Swedish Orphan Biovitrum AB - FDA Approves in-use Storage at Room Temperature for Orfadin® Capsules
STOCKHOLM, Mar 07, 2017 /PRNewswire/ --
Swedish Orphan Biovitrum AB (publ) (Sobi™) today announces that FDA has approved in-use storage at room temperature (25°C or less) for up to 45 days for all strengths of Orfadin® capsules (2 mg, 5 mg, 10 mg and 20 mg). The FDA approval follows the already existing approval by the European Medicines Agency (EMA) for in-use storage at room temperature. In addition to this, FDA also approved an extended shelf life for Orfadin capsules 20 mg, from 24 to 36 months.
Orfadin is approved for the treatment of hereditary tyrosinemia type 1 (HT-1) in combination with dietary restriction of tyrosine and phenylalanine.
"The approval for increased shelf life and extended out-of-refrigeration time may help make Orfadin an even more flexible treatment option," says Jon Miller, President of the Network of Tyrosinemia Advocates (NOTA). "Continued treatment improvements like this may help to lessen the burden of HT-1 for patients and their families."
"Sobi has a long-term commitment to improve the lives of people living with HT-1, and the modified storage recommendation is a further step in this journey", says Bodil Jonason, Vice President Commercial Operations and Head of Global Brands at Sobi.
About Orfadin®
People with hereditary tyrosinemia type 1 (HT-1) have problems breaking down an amino acid called tyrosine.
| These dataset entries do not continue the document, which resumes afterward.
-- ==== Sys2Proof/Machine/Ecdsa.lean ====
section
/-! DEFINITION. Verification of an ECDSA P-384 signature, which R338 and R340 name and do not define: the curve and the
algorithm of FIPS 186 (log entry 11). Points are kept in Jacobian coordinates (X, Y, Z), Z = 0 being the point at infinity. -/

namespace Sys2Proof.Machine

/-- The prime of the field. -/
def p384P : Nat := 0xFFFFFFFFFFFFFFFFFFFFFFFFFFFFFFFFFFFFFFFFFFFFFFFFFFFFFFFFFFFFFFFEFFFFFFFF0000000000000000FFFFFFFF

/-- The order of the base point. -/
def p384N : Nat := 0xFFFFFFFFFFFFFFFFFFFFFFFFFFFFFFFFFFFFFFFFFFFFFFFFC7634D81F4372DDF581A0DB248B0A77AECEC196ACCC52973

/-- The coefficient b of y² = x³ − 3x + b. -/
def p384B : Nat := 0xB3312FA7E23EE7E4988E056BE3F82D19181D9C6EFE8141120314088F5013875AC656398D8A2ED19D2A85C8EDD3EC2AEF

/-- The base point. -/
def p384G : Nat × Nat × Nat :=
  (0xAA87CA22BE8B05378EB1C71EF320AD746E1D3B628BA79B9859F741E082542A385502F25DBF55296C3A545E3872760AB7,
   0x3617DE4A96262C6F5D9E98BF9292DC29F8F41DBD289A147CE9DA3113B5F0B8C00A60B1CE1D7E819D7A431D7C90EA0E5F, 1)

/-- Twice a point. -/
def p384Double (a : Nat × Nat × Nat) : Nat × Nat × Nat :=
  let p := p384P
  let yy := a.2.1 * a.2.1 % p
  let zz := a.2.2 * a.2.2 % p
  let s := 4 * a.1 * yy % p
  let m := 3 * (a.1 + zz) * (a.1 + p - zz) % p
  let x := (m * m + 2 * p - 2 * s) % p
  (x, (m * (s + p - x) + 8 * (p - yy) * yy) % p, 2 * a.2.1 * a.2.2 % p)

/-- The sum of two points. -/
def p384Add (a b : Nat × Nat × Nat) : Nat × Nat × Nat :=
  let p := p384P
  if a.2.2 = 0 then b
  else if b.2.2 = 0 then a
  else
    let za := a.2.2 * a.2.2 % p
    let zb := b.2.2 * b.2.2 % p
    let u := a.1 * zb % p
    let h := (b.1 * za + p - u) % p
    let s := a.2.1 * zb * b.2.2 % p
    let r := (b.2.1 * za * a.2.2 + p - s) % p
    if h = 0 then (if r = 0 then p384Double a else (1, 1, 0))
    else
      let hh := h * h % p
      let hhh := h * hh % p
      let v := u * hh % p
      let x := (r * r + 3 * p - hhh - 2 * v) % p
      (x, (r * (v + p - x) + (p - s) * hhh) % p, h * a.2.2 * b.2.2 % p)

/-- u · G + v · Q, by the `n` low bits of u and v, the highest first; `gq`: G + Q. -/
def p384Sum (q gq : Nat × Nat × Nat) (u v : Nat) : Nat → Nat × Nat × Nat → Nat × Nat × Nat
  | 0, acc => acc
  | n + 1, acc =>
    let d := p384Double acc
    p384Sum q gq u v n (match u.testBit n, v.testBit n with
      | false, false => d
      | true, false => p384Add d p384G
      | false, true => p384Add d q
      | true, true => p384Add d gq)

/-- x to the power e modulo the order, by the `n` low bits of e, the highest first. -/
def p384Pow (x e : Nat) : Nat → Nat → Nat
  | 0, acc => acc
  | n + 1, acc =>
    let d := acc * acc % p384N
    p384Pow x e n (if e.testBit n then d * x % p384N else d)

/-- A point of the curve. -/
def p384On (x y : Nat) : Bool :=
  decide (x < p384P) && decide (y < p384P) && (y * y + 3 * x) % p384P == (x * x * x + p384B) % p384P

/-- The signature `sig`, r then s, over the digest verifies against the public key, x then y. -/
def ecdsaOk (key : P384Pair) (digest : BitVec 384) (sig : P384Pair) : Bool :=
  let x := key.toNat / 2 ^ 384
  let y := key.toNat % 2 ^ 384
  let r := sig.toNat / 2 ^ 384
  let s := sig.toNat % 2 ^ 384
  p384On x y && decide (0 < r) && decide (r < p384N) && decide (0 < s) && decide (s < p384N) &&
    (let w := p384Pow s (p384N - 2) 384 1
     let q := (x, y, 1)
     let a := p384Sum q (p384Add p384G q) (digest.toNat * w % p384N) (r * w % p384N) 384 (1, 1, 0)
     let zz := a.2.2 * a.2.2 % p384P
     a.2.2 != 0 && (r * zz % p384P == a.1 || (decide (r + p384N < p384P) && (r + p384N) * zz % p384P == a.1)))

end Sys2Proof.Machine
end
Toxic by-products are formed and accumulate in the body, which can cause liver, renal and neurological complications. Approximately 1,000 persons worldwide are identified as living with HT-1 today.
Orfadin® (nitisinone) blocks the breakdown of tyrosine, thereby reducing the amount of toxic tyrosine by-products in the body. Patients must maintain a special diet in combination with Orfadin treatment as tyrosine is not adequately broken down. Orfadin is a proprietary product and is developed by and made available globally by Sobi.
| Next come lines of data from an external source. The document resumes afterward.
-- ==== Sys2Proof/Machine/Debug.lean ====
section
/-! DEFINITION. The debug endpoint (R336, R353, R369, R374), and requests with an opcode that no endpoint lists (R372). -/

namespace Sys2Proof.Machine

/-! ## Who may ask (R335, R336, R374) -/

/-- A message accepted at a context's debug endpoint. -/
def State.onDebug (s : State) (h : Hdr) (f : Context → State) : State :=
  match s.ctx? h.ctx with
  | some c => if accepts c.dbgSrcs c.dbgPolicy h.env then f c else s.drop
  | none => s.drop

/-- A request of the debugger that has attached; any other is refused (R336). -/
def State.onDebugger (s : State) (h : Hdr) (opcode : Nat) (ok : Bool) (f : Context → State) : State :=
  s.onDebug h fun c =>
    if c.debugger != some h.env.src then s.send (.reply h opcode 2 [])
    else if h.wellFormed && ok then f c
    else s.send (.reply h opcode 3 [])

/-! ## ATTACH, DEBUG_DETACH (R336, R369) -/

/-- A freeze's timer stops while a debugger is attached. -/
def Freeze.pause (z : Freeze) (now : Nat) : Freeze :=
  { z with debugged := true
           left := match z.expires with
             | some e => e - now
             | none => z.left
           expires := none }

/-- ATTACH: with the context's credential, while no debugger is attached; the attach extends measurement register 6. -/
def execAttach (h : Hdr) (credential : BitVec 256) (s : State) : Host.Outcome State Fault Refusal :=
  .next (s.onDebug h fun c =>
    if !h.wellFormed then s.send (.reply h 0x20 3 [])
    else if c.attached || credential != c.credential then s.send (.reply h 0x20 2 [])
    else
      let d := sha384 (leBytes 4 c.id ++ leBytes 8 s.now)
      let m := sha384 (leBytes 48 s.measure[6].toNat ++ leBytes 48 d.toNat)
      let s := { s with measure := s.measure.set 6 m }
      let s := s.updCtx c.id fun c => { c with debugger := some h.env.src, freeze := c.freeze.map fun z => z.pause s.now }
      (s.report moduleId 13 (BitVec.ofNat 16 c.id) 1).send (.reply h 0x20 0 []))

/-- DEBUG_DETACH: a complete freeze's timer goes on with the time that was left. -/
def execDebugDetach (h : Hdr) (s : State) : Host.Outcome State Fault Refusal :=
  .next (s.onDebugger h 0x21 true fun c =>
    let s := s.updCtx c.id fun c =>
      { c with debugger := none
               freeze := c.freeze.map fun z => if z.complete.isSome then { z with expires := some (s.now + z.left) } else z }
    (s.report moduleId 13 (BitVec.ofNat 16 c.id) 0).send (.reply h 0x21 0 []))

/-! ## Frames and cluster state (R374) -/

/-- The frozen physical cluster that stands for a logical one of the context. -/
def State.frozenPhys (s : State) (c : Context) (lcl : Nat) : Option Nat :=
  if c.freeze.isNone then none
  else (s.heldClusters c.id).find? fun p => (s.standingLcl p).getD 256 == lcl || (s.standingLcl p == none && s.physOf lcl == some p)

/-- The save record that holds a logical cluster of a frozen context. -/
def State.frozenSave (s : State) (c : Context) (lcl : Nat) : Option SaveRec :=
  if c.freeze.isNone then none else s.saves.find? fun x => x.ctx == c.id && x.lcl == lcl

/-- The thread whose frame a request names: in a slot of a frozen cluster, in its save record, or held by a breakpoint. -/
def State.framed (s : State) (c : Context) (lcl core slot : Nat) : Option Thread :=
  ((s.frozenPhys c lcl).bind fun p => s.inSlot p core slot)
    <|> ((s.frozenSave c lcl).bind fun x => x.threads.find? fun t => t.core == core && t.slot == slot && t.live)
    <|> s.threads.find? fun t => t.ctx == c.id && t.lcl == lcl && t.core == core && t.slot == slot && t.run == .held

/-- READ_FRAME. -/
def execReadFrame (h : Hdr) (lcl c slot : BitVec 8) (s : State) : Host.Outcome State Fault Refusal :=
  .next (s.onDebugger h 0x22 true fun x =>
    match s.framed x lcl.toNat c.toNat slot.toNat with
    | some t => s.send (.reply h 0x22 0 (s.frameBytes t))
    | none => s.send (.reply h 0x22 2 []))

/-- Replace a thread, in its slot or in a save record. -/
def State.putThread (s : State) (t : Thread) : State :=
  let f (x : Thread) : Thread := if x.uid == t.uid then t else x
  { s with threads := s.threads.map f
           saves := s.saves.map fun (x : SaveRec) => { x with threads := x.threads.map f } }

/-- WRITE_FRAME_WORD: takes effect as a SYSW of R346; a number outside the frame window is malformed. -/
def execWriteFrameWord (h : Hdr) (lcl c slot : BitVec 8) (num : BitVec 32) (v : Word) (s : State) :
    Host.Outcome State Fault Refusal :=
  .next (s.onDebugger h 0x23 (decide (0x100 ≤ num.toNat) && decide (num.toNat ≤ 0x147)) fun x =>
    match s.framed x lcl.toNat c.toNat slot.toNat with
    | some t => ((s.putThread (s.pokeFrame t (num.toNat - 0x100) v)).keepFrame t.uid).send (.reply h 0x23 0 [])
    | none => s.send (.reply h 0x23 2 []))

/-- Some bytes of an area of a cluster's state (R374): those of the memory from a key on, each word of which may be
poisoned, or bytes that no error reaches. -/
inductive Area where
  | stored (size key : Nat) (get : Nat → Byte)
  | plain (size : Nat) (get : Nat → Byte)

/-- The area of a cluster, whose bytes are `mem` and whose FULL granules are `full`; `phys`: the cluster that they are
numbered for. Accumulator bytes are tile 0, then tile 1; granule states are one bit each. -/
def areaOf (mem : Nat → Byte) (full : List Nat) (phys : Nat) (k : CoreSt) (area : Nat) : Option Area :=
  match area with
  | 0 => some (.stored (2 ^ 21) (Loc.spad phys 0).key fun o => mem ((Loc.spad phys o).key))
  | 1 => some (.stored (2 ^ 17) (Loc.tcm phys k.core 0).key fun o => mem ((Loc.tcm phys k.core o).key))
  | 2 => some (.plain 4096 fun o => if o < 2048 then (k.acc0 >>> (8 * o)).setWidth 8 else (k.acc1 >>> (8 * (o - 2048))).setWidth 8)
  | 3 => some (.stored 16384 (granuleKey phys 0) fun o => BitVec.ofNat 8 (((List.range 8).map fun i =>
      if full.contains (phys * 131072 + 8 * o + i) then 2 ^ i else 0).sum))
  | _ => none

def Area.size : Area → Nat
  | .stored n _ _ | .plain n _ => n

/-- Poisoned words that hold some of `n` bytes of an area from an offset on. -/
def Area.badWords (a : Area) (poison : List Nat) (o n : Nat) : List Nat :=
  match a with
  | .stored _ key _ => poison.filter fun w => decide (8 * w < key + o + n) && decide (key + o < 8 * w + 8)
  | .plain _ _ => []

/-- A byte of an area: that of a poisoned word is a free value, from the `free`-th on (log entry 6). -/
def Area.byte (a : Area) (poison : List Nat) (free o : Nat) : Byte :=
  match a with
  | .stored _ key get => if poison.contains ((key + o) / 8) then (Config.upsetValue (free + o)).setWidth 8 else get o
  | .plain _ get => get o

/-- READ_CLUSTER_STATE: of a frozen cluster only. A poisoned word in the range is charged to the context (R363). -/
def execReadClusterState (h : Hdr) (lcl area c : BitVec 8) (offset len : BitVec 32) (s : State) :
    Host.Outcome State Fault Refusal :=
  .next (s.onDebugger h 0x26
    (decide (area.toNat ≤ 3) && (area == 0 || area == 3 || decide (c.toNat < 8)) && decide (1 ≤ len.toNat) && decide (len.toNat ≤ 65536)) fun x =>
    let a := match s.frozenPhys x lcl.toNat with
      | some p => (areaOf (Mem.get s.mem) s.granules p (s.coreAt p c.toNat) area.toNat).map fun a => (a, s.poison, p)
      | none => (s.frozenSave x lcl.toNat).bind fun r =>
        let k := (r.cores.find? fun (k : CoreSt) => k.core == c.toNat).getD (CoreSt.fresh r.phys c.toNat)
        (areaOf (Mem.get r.cells) r.full r.phys k area.toNat).map fun a => (a, r.poison, r.phys)
    match a with
    | some (a, poison, p) =>
      let o := offset.toNat
      if o + len.toNat ≤ a.size then
        let bad := a.badWords poison o len.toNat
        let bs := (List.range len.toNat).map fun i => a.byte poison s.free (o + i)
        let s := bad.foldl (fun (s : State) _ => s.unitFault x.id none 0x48 (clusterId p)) s
        (if bad.isEmpty then s else { s with free := s.free + 2 ^ 21 }).send (.reply h 0x26 0 bs)
      else s.send (.reply h 0x26 2 [])
    | none => s.send (.reply h 0x26 2 []))

/-! ## READ_MEMORY, WRITE_MEMORY (R374) -/

/-- The places of `n` bytes from an address on, or the trap of the first that has none, and the state after the translations:
a poisoned entry that a walk has read is charged whether or not it ends in a trap (R363). -/
def State.debugPlaces (s : State) (c : Context) (addr : Word) (write : Bool) : Nat → Except Trap (List Loc) × State
  | 0 => (.ok [], s)
  | n + 1 =>
    match s.debugPlaces c addr write n with
    | (.error t, s) => (.error t, s)
    | (.ok ls, s) =>
      let a := addr + BitVec.ofNat 64 n
      let i : Issuer := ⟨c.id, 0, 600, 0, true⟩
      let ok := match aperture a with
        | some .global | some .system | some .canopy => true
        | _ => false
      if !ok then (.error (.address a), s)
      else
        match s.resolve i .plain a 1 write false false with
        | (.ok .nowhere, s) => (.error (.plain 0x43 a), s)
        | (.ok l, s) => (.ok (ls ++ [l]), s)
        | (.error t, s) => (.error t, s)

/-- The payload of a refused access: code, kind and level, address. -/
def trapPayload (t : Trap) : List Byte :=
  leBytes 1 t.code ++ leBytes 1 0 ++ leBytes 2 (t.info.toNat % 4096) ++ leBytes 4 0 ++ leBytes 8 t.data.toNat

/-- The bytes at some places: those of a peer as the peer answers. -/
def State.readPlaces (s : State) (peer : List Byte) (ls : List Loc) : List Byte :=
  ls.zipIdx.map fun x => match x.1 with
    | .peer _ _ => peer[x.2]?.getD 0
    | l => BitVec.ofNat 8 (s.read l 1)

/-- READ_MEMORY: through the context's translation and permissions; a fault refuses the request, and so does the first
poisoned word that it meets, which is charged to the context (R363). -/
def execReadMemory (h : Hdr) (addr : Word) (len : BitVec 32) (peer : List Byte) (s : State) : Host.Outcome State Fault Refusal :=
  .next (s.onDebugger h 0x24 (decide (1 ≤ len.toNat) && decide (len.toNat ≤ 65536)) fun c =>
    match s.debugPlaces c addr false len.toNat with
    | (.error t, s) => s.send (.reply h 0x24 2 (trapPayload t))
    | (.ok ls, s) =>
      match ls.zipIdx.find? fun x => s.poisoned x.1 1 with
      | some (l, i) =>
        (s.chargeRead (s.errorId l) c.id none none).send (.reply h 0x24 2 (trapPayload (.plain 0x48 (addr + BitVec.ofNat 64 i))))
      | none => s.send (.reply h 0x24 0 (s.readPlaces peer ls)))

/-- Write bytes at the places of consecutive addresses from `addr` on, each aligned piece at once; a peer's are sent to it. The
writer is the module, with a stamp of its own (DESIGN CHOICE, log entry 105). -/
def State.writePlaces (s : State) (c : Context) (addr : Nat) (ls : List Loc) (data : List Byte) : State :=
  (cut8 data.length addr data).foldl (fun s p => match ls[p.1 - addr]? with
    | none => s
    | some (.peer id off) =>
      p.2.zipIdx.foldl (fun s b => s.send (.peerAccess c.id id (off + b.2) 1 (.store (b.1.setWidth 256))
        ((⟨0, 0, s.now, none⟩ : Stamp).mark moduleId 0))) s
    | some l => s.homeWrite l p.2.length (leNat p.2) moduleId ⟨0, 0, s.now, none⟩) s

/-- WRITE_MEMORY: a fault refuses the request and changes nothing. -/
def execWriteMemory (h : Hdr) (addr : Word) (data : List Byte) (s : State) : Host.Outcome State Fault Refusal :=
  .next (s.onDebugger h 0x25 (decide (1 ≤ data.length) && decide (data.length ≤ 65536)) fun c =>
    match s.debugPlaces c addr true data.length with
    | (.error t, s) => s.send (.reply h 0x25 2 (trapPayload t))
    | (.ok ls, s) => (s.writePlaces c addr.toNat ls data).send (.reply h 0x25 0 []))

/-! ## Breakpoints, held threads, release (R319, R353, R369) -/

/-- SET_BREAKPOINT_ENTRY. -/
def execSetBreakpointEntry (h : Hdr) (entry enable : BitVec 8) (handle mask : BitVec 32) (addr : Word) (s : State) :
    Host.Outcome State Fault Refusal :=
  .next (s.onDebugger h 0x27 (decide (entry.toNat < 8)) fun c =>
    (s.updCtx c.id fun c => { c with bkpts := c.bkpts.set! entry.toNat ⟨handle, mask, addr, enable != 0⟩ }).send
      (.reply h 0x27 0 []))

/-- RESUME_HELD_THREAD: the thread goes on as after an ERET, without a record of kind 12 (DESIGN CHOICE, log entry 106). -/
def execResumeHeldThread (h : Hdr) (lcl c slot : BitVec 8) (s : State) : Host.Outcome State Fault Refusal :=
  .next (s.onDebugger h 0x28 true fun x =>
    match s.threads.find? fun t => t.ctx == x.id && t.lcl == lcl.toNat && t.core == c.toNat && t.slot == slot.toNat
        && t.run == .held with
    | some t => (s.updThread t.uid fun t => { t with run := .running }).send (.reply h 0x28 0 [])
    | none => s.send (.reply h 0x28 2 []))

/-- RELEASE_FREEZE: at once where the freeze is complete, else when it is. -/
def execReleaseFreeze (h : Hdr) (dump : Bool) (s : State) : Host.Outcome State Fault Refusal :=
  .next (s.onDebugger h 0x29 true fun c =>
    match c.freeze with
    | none => s.send (.reply h 0x29 2 [])
    | some _ =>
      if c.releaseReq.isSome then s.send (.reply h 0x29 2 [])
      else (s.updCtx c.id fun c => { c with releaseReq := some (h, dump) }).tryRelease c.id)

/-! ## The census (R311) -/

/-- The host reads a counter of a core over the debug endpoint (R311). R374 lists no request for it, and the model takes it as a
turn of its own: only the debugger that has attached is answered with the counter (DESIGN CHOICE, log entry 101). -/
def State.hostCensus (s : State) (h : Hdr) (lcore : Nat) (sel : BitVec 8) : State :=
  s.onDebug h fun c =>
    if c.debugger != some h.env.src then s.send (.census h none)
    else s.send (.census h (some (censusCounter (s.censusOf c.id lcore) sel.toNat)))

/-! ## UNKNOWN_OPCODE_REQUEST (R372 to R374) -/

/-- Opcodes that an endpoint lists. -/
def listed (ep : Endp) (opcode : Nat) : Bool :=
  match ep with
  | .management => decide (1 ≤ opcode) && decide (opcode ≤ 0x0C)
  | .command _ => decide (0x10 ≤ opcode) && decide (opcode ≤ 0x1D)
  | .debug _ => decide (0x20 ≤ opcode) && decide (opcode ≤ 0x29)

/-- A request with an opcode that its endpoint does not list is answered with status 1. With opcode 0x18 on a command endpoint
it is the write of a host-set register that R373 does not list, and is refused; the five listed ones have rows of their own
(log entry 68). -/
def execUnknownOpcodeRequest (h : Hdr) (ep : Endp) (opcode : BitVec 16) (s : State) : Host.Outcome State Fault Refusal :=
  .next (
    let reply : State := s.send (.reply h opcode.toNat 1 [])
    match ep, opcode.toNat with
    | .command i, 0x18 => s.onRequest { h with ctx := i } 0x18 true fun _ => s.answer h 0x18 false
    | _, _ =>
      if listed ep opcode.toNat then s
      else match ep with
      | .management =>
        if s.boot == .off then s else if accepts s.cfg.mgmtSrcs s.cfg.mgmtPolicy h.env then reply else s.drop
      | .command i => (match s.ctx? i with
        | some c => if accepts c.cmdSrcs c.cmdPolicy h.env then reply else s.drop
        | none => s.drop)
      | .debug i => (match s.ctx? i with
        | some c => if accepts c.dbgSrcs c.dbgPolicy h.env then reply else s.drop
        | none => s.drop))

end Sys2Proof.Machine
end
Before Orfadin became available, the survival rate in HT-1 was 29 per cent after two years for children who developed symptoms before two months of age. [1] After the introduction of Orfadin, the survival rate is 93 per cent after two years in patients with treatment initiation before two months of age.[2]
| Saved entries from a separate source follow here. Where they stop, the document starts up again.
/-- The requests of a command endpoint, kicks apart: their header and opcode (R373). -/
def commandOp : Instr → Option (Hdr × Nat)
  | .uploadGraph h _ _ _ _ => some (h, 0x10)
  | .removeGraph h _ => some (h, 0x11)
  | .setPtRoot h _ => some (h, 0x13)
  | .setPeerTableEntry h _ _ _ _ => some (h, 0x14)
  | .setExportedWindow h _ _ _ => some (h, 0x15)
  | .setFarTableEntry h _ _ _ _ => some (h, 0x16)
  | .setCommunicator h _ _ _ _ _ _ _ => some (h, 0x17)
  | .setFpCtl h _ | .setJobSeed h _ | .setStratusCtl h _ | .setContrailBase h _ | .setContrailCtl h _ => some (h, 0x18)
  | .setFreezeAndDump h _ _ _ => some (h, 0x19)
  | .suspendContext h => some (h, 0x1A)
  | .resumeContext h => some (h, 0x1B)
  | .contextQuote h _ => some (h, 0x1C)
  | .shootdownCommand h _ => some (h, 0x1D)
  | _ => none

/-- The requests of the management endpoint (R372). -/
def manageOp : Instr → Option (Hdr × Nat)
  | .createContext m => some (m.hdr, 0x01)
  | .destroyContext h _ => some (h, 0x02)
  | .setGrants h _ _ => some (h, 0x03)
  | .scrubRange h _ _ => some (h, 0x04)
  | .quote h _ => some (h, 0x05)
  | .identityCertificate h => some (h, 0x06)
  | .fenceCluster h _ => some (h, 0x07)
  | .unfenceCluster h _ _ => some (h, 0x08)
  | .readReplaceMeStatus h => some (h, 0x09)
  | .registerEventEndpoint h _ => some (h, 0x0A)
  | .setPowerLimit h _ => some (h, 0x0B)
  | .grantRange h _ _ | .revokeRange h _ _ => some (h, 0x0C)
  | _ => none

/-- The requests of an attached debugger (R374). -/
def debugOp : Instr → Option (Hdr × Nat)
  | .debugDetach h => some (h, 0x21)
  | .readFrame h _ _ _ => some (h, 0x22)
  | .writeFrameWord h _ _ _ _ _ => some (h, 0x23)
  | .readMemory h _ _ _ => some (h, 0x24)
  | .writeMemory h _ _ => some (h, 0x25)
  | .readClusterState h _ _ _ _ _ => some (h, 0x26)
  | .setBreakpointEntry h _ _ _ _ _ => some (h, 0x27)
  | .resumeHeldThread h _ _ _ => some (h, 0x28)
  | .releaseFreeze h _ => some (h, 0x29)
  | _ => none

/-- A well-formed request of a context's command endpoint. -/
abbrev Asks (s : State) (h : Hdr) (c : Context) : Prop := ForContext s h c ∧ h.wellFormed = true

/-- A well-formed request of the management endpoint of a module that has booted. -/
abbrev Manages (s : State) (h : Hdr) : Prop := ForManagement s h ∧ h.wellFormed = true

/-- A well-formed request of the debugger that is attached to the context (R336). -/
abbrev Debugs (s : State) (h : Hdr) (c : Context) : Prop :=
  ForDebugger s h c ∧ c.debugger = some h.env.src ∧ h.wellFormed = true

/-- A reply of a request, the one message sent. -/
def State.replied (s : State) (h : Hdr) (opcode status : Nat) (payload : List Byte) : State :=
  { s with out := s.out ++ [.reply h opcode status payload] }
For full European prescribing information, please visit the EMA website. For full US prescribing information please see www.orfadin.com
About Sobi™
Sobi is an international specialty healthcare company dedicated to rare diseases. Sobi's mission is to develop and deliver innovative therapies and services to improve the lives of patients. The product portfolio is primarily focused on Haemophilia, Inflammation and Genetic diseases. Sobi also markets a portfolio of specialty and rare disease products across Europe, the Middle East, North Africa and Russia for partner companies. Sobi is a pioneer in biotechnology with world-class capabilities in protein biochemistry and biologics manufacturing. In 2016 Sobi had total revenues of SEK 5.2 billion (USD 608 M) and about 760 employees. The share (STO: SOBI) is listed on Nasdaq Stockholm. More information is available at www.sobi.com.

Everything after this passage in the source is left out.